[Dataset entries]

/-! ### RMA_READ (R296) -/

/-- RMA_READ of a request: the buffer's bytes behind an 8-byte prefix. -/
def runRmaRead (r : Req) (index gen : Nat) (s : State) : State :=
  match reqPart s r with
  | none => s
  | some n =>
    let off := fieldAt r.body 0 5
    let len := fieldAt r.body 8 4
    match gate s n r 0x41 [] with
    | some (st, arg) => respond r 0x41 st arg (refusedBody 0x41 st) s
    | none =>
      if r.body.length ≠ 16 ∨ len = 0 ∨ 1073741824 < len then
        respond r 0x41 stFormat 0 (refusedBody 0x41 stFormat) s
      else match bufferCheck s n 0x41 index gen (off + len) with
        | some (st, arg) => respond r 0x41 st arg (refusedBody 0x41 st) s
        | none =>
          let t := bufferRead index off len s
          respond r 0x41 stOk 0 (statusBody stOk ++ t.1) t.2

/-- RMA_READ. -/
def execRmaRead (r : Req) (index gen : Nat) (s : State) : Host.Outcome State Fault Refusal :=
  if !serving s then done s s else done s (runRmaRead r index gen (takeRequest r s))

end Sys2Proof.Machine
end

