/-- SEQ_CLOSE of a request. -/
def runSeqClose (r : Req) (s : State) : State :=
  match reqPart s r with
  | none => s
  | some n =>
    let b := r.body
    let seq := fieldAt b 0 5
    match gate s n r 0x11 [seq] with
    | some (st, arg) => answer r 0x11 st arg s
    | none =>
      match closeGroups b with
        | none => answer r 0x11 stFormat 0 s
        | some gs =>
          match closeTargets n r.tenant seq gs s with
          | (.error st, s1) => answer r 0x11 st 0 s1
          | (.ok xs, s1) =>
            match s1.fab.clones.find? fun w => xs.any fun x => (x.2.any fun y => w.srcs.contains y.1) with
            | some w => holdClose w r s1
            | none => respond r 0x11 stOk 0 (statusBody stOk) (closeAll n xs s1)

/-! ### SEQ_CLONE (R65 to R67, R76) -/

/-- The page of an entry is closed (R65): a later page follows it, or it is an uncoded page with NTOK = T. The pages of an open
tail are not seen (R220). -/
def pageClosed (st : Stream) (j : Nat) (e : PageEntry) : Bool :=
  (st.entries.drop (j + 1)).any (fun x => !x.spec) || (!fmtCoded st.fmt && e.ntok == st.tokPerPage)

/-- Runs of an ascending list of positions. -/
def runsOf : List Nat → List (Nat × Nat)
  | [] => []
  | p :: ps =>
    match runsOf ps with
    | (a, b) :: rest => if a = p + 1 then (p, b) :: rest else (p, p + 1) :: (a, b) :: rest
    | [] => [(p, p + 1)]

/-- The positions that an entry of a stream holds, as runs. -/
def entryViews (st : Stream) (j : Nat) (e : PageEntry) : List (Nat × Nat) :=
  if st.ring then
    let lo := max st.sinks (st.tokens - st.window)
    runsOf (((List.range (min st.sinks st.tokens)) ++ (List.range (st.tokens - lo)).map (lo + ·)).filter fun p => (placeOf st p).1 == j)
  else [(firstPosOf st j, firstPosOf st j + entryRows e)]

/-- A ROWCOPY for a clone is queued in its pseudo-channel (R66). -/
def queueCopy (c : PageCopy) (s : State) : State :=
  let cmd : RowCmd :=
    { op := if pageBg c.src = pageBg c.dst then .copySame else .copyOther, issuer := .clone, srcBg := pageBg c.src,
      srcRow := pageRow c.src, dstBg := pageBg c.dst, dstRow := pageRow c.dst }
  updPc (pagePc c.dst) (fun y => { y with rowQ := y.rowQ ++ [cmd] }) { s with fab := { s.fab with copies := s.fab.copies ++ [c] } }
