/-! ### ROWS -/

/-- The size of a coded row that starts a list of bytes, under the first of some generations that fits. -/
def codedRowSize (s : State) (n : Nat) (st : Stream) (gens : List Nat) (bs : List Byte) : Option Nat :=
  firstSome (fun g => (decodeCodedRow (st.fmt == 3) g (fun k x => tableRec s n k x) (st.elems / 64) bs).map (·.2)) gens

/-- Cuts `k` coded rows off a list of bytes. -/
def cutCoded (s : State) (n : Nat) (st : Stream) (gens : List Nat) : Nat → List Byte → Option (List (List Byte) × List Byte)
  | 0, bs => some ([], bs)
  | k + 1, bs =>
    match codedRowSize s n st gens bs with
    | none => none
    | some sz => (cutCoded s n st gens k (bs.drop sz)).map fun x => (bs.take sz :: x.1, x.2)

/-- Places coded rows as R41 does: entry, row and offset of each. -/
def placeCoded (elems : Nat) : Nat → Nat → Nat → List (List Byte) → List RowPut
  | _, _, _, [] => []
  | j, t, off, r :: rs =>
    if trailerOff < off + rawRowSize elems then ⟨j + 1, 0, 0, r, []⟩ :: placeCoded elems (j + 1) 1 r.length rs
    else ⟨j, t, off, r, []⟩ :: placeCoded elems j (t + 1) (off + r.length) rs

/-- The generations at which this node may hold the record of a stream of a ROWS message: the header gives that of the layer's
first stream (`own`); for the others it is one of the resident ones. -/
def rowsGens (s : State) (n : Nat) (h : ReplHead) (own : Bool) (st : Stream) : List Nat :=
  let t := tableSlot s n st.excTable
  if own then [h.gen] else (t.newest.map (·.1)).toList ++ (t.older.map (·.1)).toList

/-- What one stream of a ROWS message holds: its plan, the scales of the pages it opens and the bytes after it; a status
where it cannot be taken. -/
def rowsPlan (s : State) (n : Nat) (h : ReplHead) (own : Bool) (st : Stream) (bs : List Byte) :
    Except Nat (StreamPlan × List (List Byte) × List Byte) :=
  let nps := fieldAt bs 0 4
  let have_ := st.entries.length
  let rest := bs.drop (4 + 4 * nps)
  if bs.length < 4 + 4 * nps then .error stFormat
  else if fmtCoded st.fmt then
    let gens := rowsGens s n h own st
    match cutCoded s n st ((st.entries.getLast?.map (·.excGen)).toList ++ gens) h.count rest with
    | none => .error stFormat
    | some (rows, after) =>
      if nps ≠ 0 ∨ after.length < 32 then .error stFormat
      else match gens.find? fun g => sameTable s n st.excTable g (after.take 32) with
      | none => .error stFormat
      | some gen =>
        let puts := match st.entries.getLast? with
          | some e => placeCoded st.elems (have_ - 1) (entryRows e) (if e.shared then trailerOff else st.specEnd * 4) rows
          | none => (placeCoded st.elems 0 0 trailerOff rows).map fun r => { r with entry := r.entry - 1 }
        let top := puts.foldl (fun m r => max m (r.entry + 1)) have_
        .ok ({ puts := puts, newPages := top - have_, gen := gen }, [], after.drop 32)
  else
    let b := rowSize st.fmt st.elems
    let sc := if fmtIsFp8 st.fmt then 0 else rowScaleSize st.fmt st.elems
    if rest.length < h.count * (b + sc) then .error stFormat
    else
      let rows := chunks (b + sc) h.count rest
      let puts : List RowPut := rows.zipIdx.map fun x =>
        let pl := placeOf st (h.first + x.2)
        ⟨pl.1, pl.2, 0, x.1.take b, x.1.drop b⟩
      let top := puts.foldl (fun m r => max m (r.entry + 1)) have_
      if nps ≠ (if fmtIsFp8 st.fmt then top - have_ else 0) then .error stFormat
      else .ok ({ puts := puts, newPages := top - have_ }, chunks 4 nps (bs.drop 4), rest.drop (h.count * (b + sc)))

/-- The plans of every stream of a layer; the bytes must end with the last one. -/
def rowsPlans (s : State) (n : Nat) (h : ReplHead) (d : Desc) : List Nat → List Byte →
    Except Nat (List (Nat × StreamPlan × List (List Byte)))
  | [], bs => if bs.isEmpty then .ok [] else .error stFormat
  | i :: is, bs =>
    match d.streams[i]? with
    | none => .error stFormat
    | some st =>
      match rowsPlan s n h ((layerStreams d h.layer).head? == some i) st bs with
      | .error e => .error e
      | .ok (pl, scales, rest) =>
        match rowsPlans s n h d is rest with
        | .error e => .error e
        | .ok xs => .ok ((i, pl, scales) :: xs)

/-- Writes the page scales of the pages that a message opens, from chain index `j` on. -/
def writeScales (m i : Nat) : Nat → List (List Byte) → State → State
  | _, [], s => s
  | j, w :: ws, s =>
    let s1 := match desc? s m with
      | none => s
      | some d => match (d.streams[i]?).bind (·.entries[j]?) with
        | some e => pageWrite d.part (locOf s d e) trailerOff w s
        | none => s
    writeScales m i (j + 1) ws s1

/-- Applies a ROWS message to a replica descriptor. -/
def applyRows (n m : Nat) (h : ReplHead) (body : List Byte) (s : State) : Nat × State :=
  match desc? s m with
  | none => (stNotPermitted, s)
  | some d =>
    let is := layerStreams d h.layer
    let sts := is.filterMap (d.streams[·]?)
    if is.isEmpty ∨ sts.any (fun st => st.tokens != h.first) then (stNotPermitted, s)
    else match rowsPlans s n h d is body with
      | .error st => (st, s)
      | .ok xs =>
        let plans := xs.map fun x => (x.1, x.2.1)
        if 0xFFFFFFFF < d.serialNext + (plans.map fun x => x.2.newPages).sum then (stPosLimit, s)
        else match allocPlans m false plans s with
          | none => (stPoolFull, s)
          | some s1 =>
            let s2 := xs.foldl (fun s x =>
              let len := match d.streams[x.1]? with | some st => st.entries.length | none => 0
              writeScales m x.1 len x.2.2 (writePlan m x.1 h.first h.count false len { x.2.1 with scales := [] } s)) s1
            (stOk, noteFree n s2)

/-! ### PAGE -/

/-- The bytes of a PAGE after its entry fit the stream: 65,536 of them and, coded, the table that this node also holds. -/
def pageBodyOk (s : State) (n : Nat) (st : Stream) (gen : Nat) (body : List Byte) : Bool :=
  entryPageOk body && body.length == 16 + 65536 + (if fmtCoded st.fmt then 32 else 0) &&
    (!fmtCoded st.fmt || sameTable s n st.excTable gen (sliceBytes body (16 + 65536) 32))

/-- The stream takes COUNT rows in its page `j`: its TOKENS and, coded, the end of its last block. -/
def pageTaken (j : Nat) (tail : Nat) (st : Stream) : Stream :=
  if st.ring then st
  else
    let last := j + 1 == st.entries.length
    { st with tokens := if last then (st.entries.map (·.ntok)).sum else st.tokens
              specEnd := if last && fmtCoded st.fmt then tail else st.specEnd }
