-- ==== Sys2Proof/Machine/Regs.lean ====
section
/-!
DEFINITION. The register window (R8 to R11, R29, Table 1.8): what every register of Tables 1.9, 2.10, 3.9, 5.7, 6.7, 7.6, 8.6,
9.13, 10.9, 11.5, 12.11, 13.11, 14.12, 15.14, 16.6 and 17.6 reads, the tenant view (R388, Table 13.7), and writes by access
code (Table 0.3).
-/

namespace Sys2Proof.Machine

open Sys2Proof

/-! ### Packing -/

/-- A word from its fields: value, lowest bit, width. -/
def pk : List (Nat × Nat × Nat) → Nat
  | [] => 0
  | (v, lo, w) :: fs => v % 2 ^ w * 2 ^ lo + pk fs

/-- The index and the offset within it of an instance among `cnt` of a register block from `base`. -/
def instOf (o base stride cnt : Nat) : Option (Nat × Nat) :=
  if base ≤ o ∧ o < base + stride * cnt then some ((o - base) / stride, (o - base) % stride) else none

/-- The value of a field that only an existing partition has. -/
def ofPart (s : State) (n : Nat) (f : Part → Nat) : Nat := match part? s n with | some p => f p | none => 0

/-- Counters of a partition's number, which only a cold start clears. -/
def ofNumber (s : State) (n : Nat) (f : Part → Nat) : Nat :=
  match part? s n with
  | some p => f p
  | none => match mfind s.pastParts n with | some p => f p | none => 0

/-- The first register block that holds an offset answers for it. -/
def pick (l : List (Option Nat)) : Nat := (firstSome id l).getD 0

/-! ### Identity block (Tables 1.9 and 15.14) -/

def lifecycleCode : Lifecycle → Nat
  | .manufacture => 1
  | .provisioned => 2
  | .deployed => 3
  | .rma => 4
  | .decommissioned => 5

/-- Cores of the attention dies in service. -/
def coresPresent (s : State) : Nat := 4 * (List.range 16).countP fun d => !dieLost s d
/-- Pseudo-channels in service. -/
def pcActive (s : State) : Nat := 768 - s.health.pcs.countP fun x => x.2.state == .retired

def idReg (s : State) (o : Nat) : Nat :=
  match o with
  | 0x00 => pk [(0x9720, 0, 16), (0x10, 16, 8), (0x44, 24, 8)]
  | 0x08 => pk [(poolPages s, 0, 24), (0x0C, 24, 8), (pcActive s, 32, 10), (coresPresent s, 48, 7)]
  | 0x10 => s.tb.now % 2 ^ 64
  | 0x18 =>
    pk [(lifecycleCode s.nv.lifecycle, 0, 3), (bnat s.boot.cfgDefaulted, 3, 1), (bnat s.boot.recovery, 4, 1),
      (s.boot.recoveryCause, 5, 3), (bnat s.boot.calFallback, 8, 1), (bnat s.boot.fwPending, 9, 1),
      (bnat s.boot.cfgPending, 10, 1), (bnat (!s.nv.recalKinds.isEmpty), 11, 1), (bnat s.boot.locked, 12, 1),
      (s.boot.stage, 16, 4)]
  | 0x20 =>
    pk [(s.boot.fwVersion, 0, 32), (s.boot.svn, 32, 8), (s.nv.svnMin, 40, 8), (s.nv.lcSteps, 48, 6), (s.nv.roots.length, 54, 3)]
  | 0x28 => pk [(s.boot.cver, 0, 8), (s.boot.applied, 8, 16), (s.boot.refused, 24, 16)]
  | 0x30 => pk [(1, 0, 8), (1, 8, 8), (1, 16, 8), (0x21, 24, 8)]
  | 0x38 => pk [(s.boot.calBad, 0, 10), (s.boot.calUser, 10, 10)]
  | 0x40 => pk [(s.accCount, 0, 32), (s.accOffset, 32, 26)]
  | _ => 0

/-! ### Command rings and host die (Tables 12.2, 12.11) -/

def ringReg (s : State) (o : Nat) : Option Nat :=
  (instOf o 0x00100000 0x40 1024).map fun (k, d) =>
    let n := k / 16
    let r := k % 16
    let x := ring s n r
    if 8 ≤ r then 0
    else if d = 0x10 then
      pk [(bnat x.enabled, 0, 1), (bnat x.error, 1, 1), (x.errStatus, 8, 8), (x.sqHead, 16, 16), (x.cqTail % 2 ^ x.cqLog, 32, 16)]
    else if d = 0x18 then pk [(x.done, 0, 32)]
    else 0

/-- Word `i` of the node DVSEC (Table 12.2). -/
def dvsecWord (s : State) (i : Nat) : Nat :=
  match i with
  | 0 => pk [(0x0023, 0, 16), (1, 16, 4), (Config.dvsecNext.toNat, 20, 12), (0x1F3E, 32, 16), (1, 48, 4), (0x040, 52, 12)]
  | 1 => pk [(0x0A01, 0, 16), (s.host.select, 16, 16), (bnat s.host.selectErr, 32, 1)]
  | 2 => 0x0000000100040000
  | 3 =>
    pk [(bnat s.boot.locked, 0, 1), (bnat s.boot.recovery, 1, 1), (bnat s.host.viral, 2, 1), (bnat s.boot.locked, 3, 1),
      (0x40000000, 32, 32)]
  | 4 => (s.parts.map fun x => 2 ^ x.1).sum
  | _ => 0

def hostReg (s : State) (o : Nat) : Option Nat :=
  let h := s.host
  if o = 0x01400000 then
    some (pk [(bnat h.up, 0, 1), (bnat h.cxl, 1, 1), (bnat h.flit256, 2, 1), (bnat h.latOpt, 3, 1), (bnat h.negotFail, 4, 1),
      (h.width, 8, 5), (h.speed, 16, 4), (bnat h.ideIo.isSome, 24, 1), (bnat h.ideCm.isSome, 25, 1), (bnat h.viralEn, 26, 1)])
  else if o = 0x01400008 then some (pk [(h.cause, 0, 4)])
  else if o = 0x01400010 then some (h.viralTs % 2 ^ 64)
  else if o = 0x01400018 then some (pk [(h.unbacked, 0, 24), (h.rmaNoCq, 24, 8), (h.checkFail, 32, 32)])
  else if o = 0x01400020 then some h.txBytes
  else if o = 0x01400028 then some h.rxBytes
  else if 0x01400100 ≤ o ∧ o < 0x01400140 then some (dvsecWord s ((o - 0x01400100) / 8))
  else if o = 0x01400200 then
    some (match h.spill with | some a => pk [(a.records, 0, 25), (a.used.length, 25, 25)] | none => 0)
  else (instOf o 0x01401000 0x20 64).map fun (n, d) =>
    if d = 0 then ofPart s n fun p => match p.swapArea with | some a => pk [(a.slots, 0, 24), (a.used.length, 24, 24)] | none => 0
    else if d = 8 then ofNumber s n fun p => pk [(p.swapOuts, 0, 32), (p.swapIns, 32, 32)]
    else if d = 0x10 then ofNumber s n fun p => pk [(p.preempted, 0, 32), (p.starvations, 32, 32)]
    else
      pk [(ofPart s n fun p => match p.evictArea with | some a => a.buckets | none => 0, 0, 23),
        (ofNumber s n fun p => p.probeFull, 32, 32)]

/-! ### Cocoon mailbox (Table 13.11) -/

/-- A register of the mailbox instance that the access's route reaches (R376); `d` counts from the instance's base. -/
def mailboxReg (s : State) (inst d : Nat) : Nat :=
  let m := mailbox s inst
  if d = 0 then pk [(bnat m.busy, 0, 1), (m.reqLen, 32, 17)]
  else if d = 8 then
    pk [(bnat m.busy, 0, 1), (bnat m.done, 1, 1), (bnat s.cocoon.approved, 2, 1), (bnat s.cocoon.errorState, 3, 1),
      (m.sessions.length, 8, 8), (m.rsp.length, 32, 20)]
  else if 0x10000 ≤ d ∧ d < 0x20000 then mget 0 m.req ((d - 0x10000) / 8)
  else if 0x80000 ≤ d ∧ d < 0x100000 then fieldAt m.rsp (d - 0x80000) 8
  else 0
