-- ==== Sys2Proof/Machine/Step.lean ====
section
/-!
DEFINITION. One step of the block: the command at the front of the queue runs on the state with the queue's
rest; an empty queue idles (log 13).
-/

namespace Sys2Proof.Machine

open Sys2Proof

/-- One step. On an empty queue the block idles (DESIGN CHOICE, log 13): what the spec lets happen without a
packet or a message from outside has a row of its own (TIMEBASE_TICK, REFRESH_DUE and so on). -/
def step (s : State) : Host.Outcome State Fault Refusal :=
  match s.pending with
  | [] => .next s
  | c :: cs => exec c { s with pending := cs }

/-- The state with the command that the word spells at the front of its queue. -/
def State.withFetchWord (s : State) (nbits w : Nat) : State :=
  match decodeTableWord nbits w with
  | some c => { s with pending := c :: s.pending }
  | none => s

end Sys2Proof.Machine
end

• Task:
Look above for the line with "let gens := rowsGens s n h own st"; retype exactly that line, every line after it up to the line with "if nps ≠ (if", and that line too, nothing else.

• Output for this exercise:
    let gens := rowsGens s n h own st
    match cutCoded s n st ((st.entries.getLast?.map (·.excGen)).toList ++ gens) h.count rest with
    | none => .error stFormat
    | some (rows, after) =>
      if nps ≠ 0 ∨ after.length < 32 then .error stFormat
      else match gens.find? fun g => sameTable s n st.excTable g (after.take 32) with
      | none => .error stFormat
      | some gen =>
        let puts := match st.entries.getLast? with
          | some e => placeCoded st.elems (have_ - 1) (entryRows e) (if e.shared then trailerOff else st.specEnd * 4) rows
          | none => (placeCoded st.elems 0 0 trailerOff rows).map fun r => { r with entry := r.entry - 1 }
        let top := puts.foldl (fun m r => max m (r.entry + 1)) have_
        .ok ({ puts := puts, newPages := top - have_, gen := gen }, [], after.drop 32)
  else
    let b := rowSize st.fmt st.elems
    let sc := if fmtIsFp8 st.fmt then 0 else rowScaleSize st.fmt st.elems
    if rest.length < h.count * (b + sc) then .error stFormat
    else
      let rows := chunks (b + sc) h.count rest
      let puts : List RowPut := rows.zipIdx.map fun x =>
        let pl := placeOf st (h.first + x.2)
        ⟨pl.1, pl.2, 0, x.1.take b, x.1.drop b⟩
      let top := puts.foldl (fun m r => max m (r.entry + 1)) have_
      if nps ≠ (if fmtIsFp8 st.fmt then top - have_ else 0) then .error stFormat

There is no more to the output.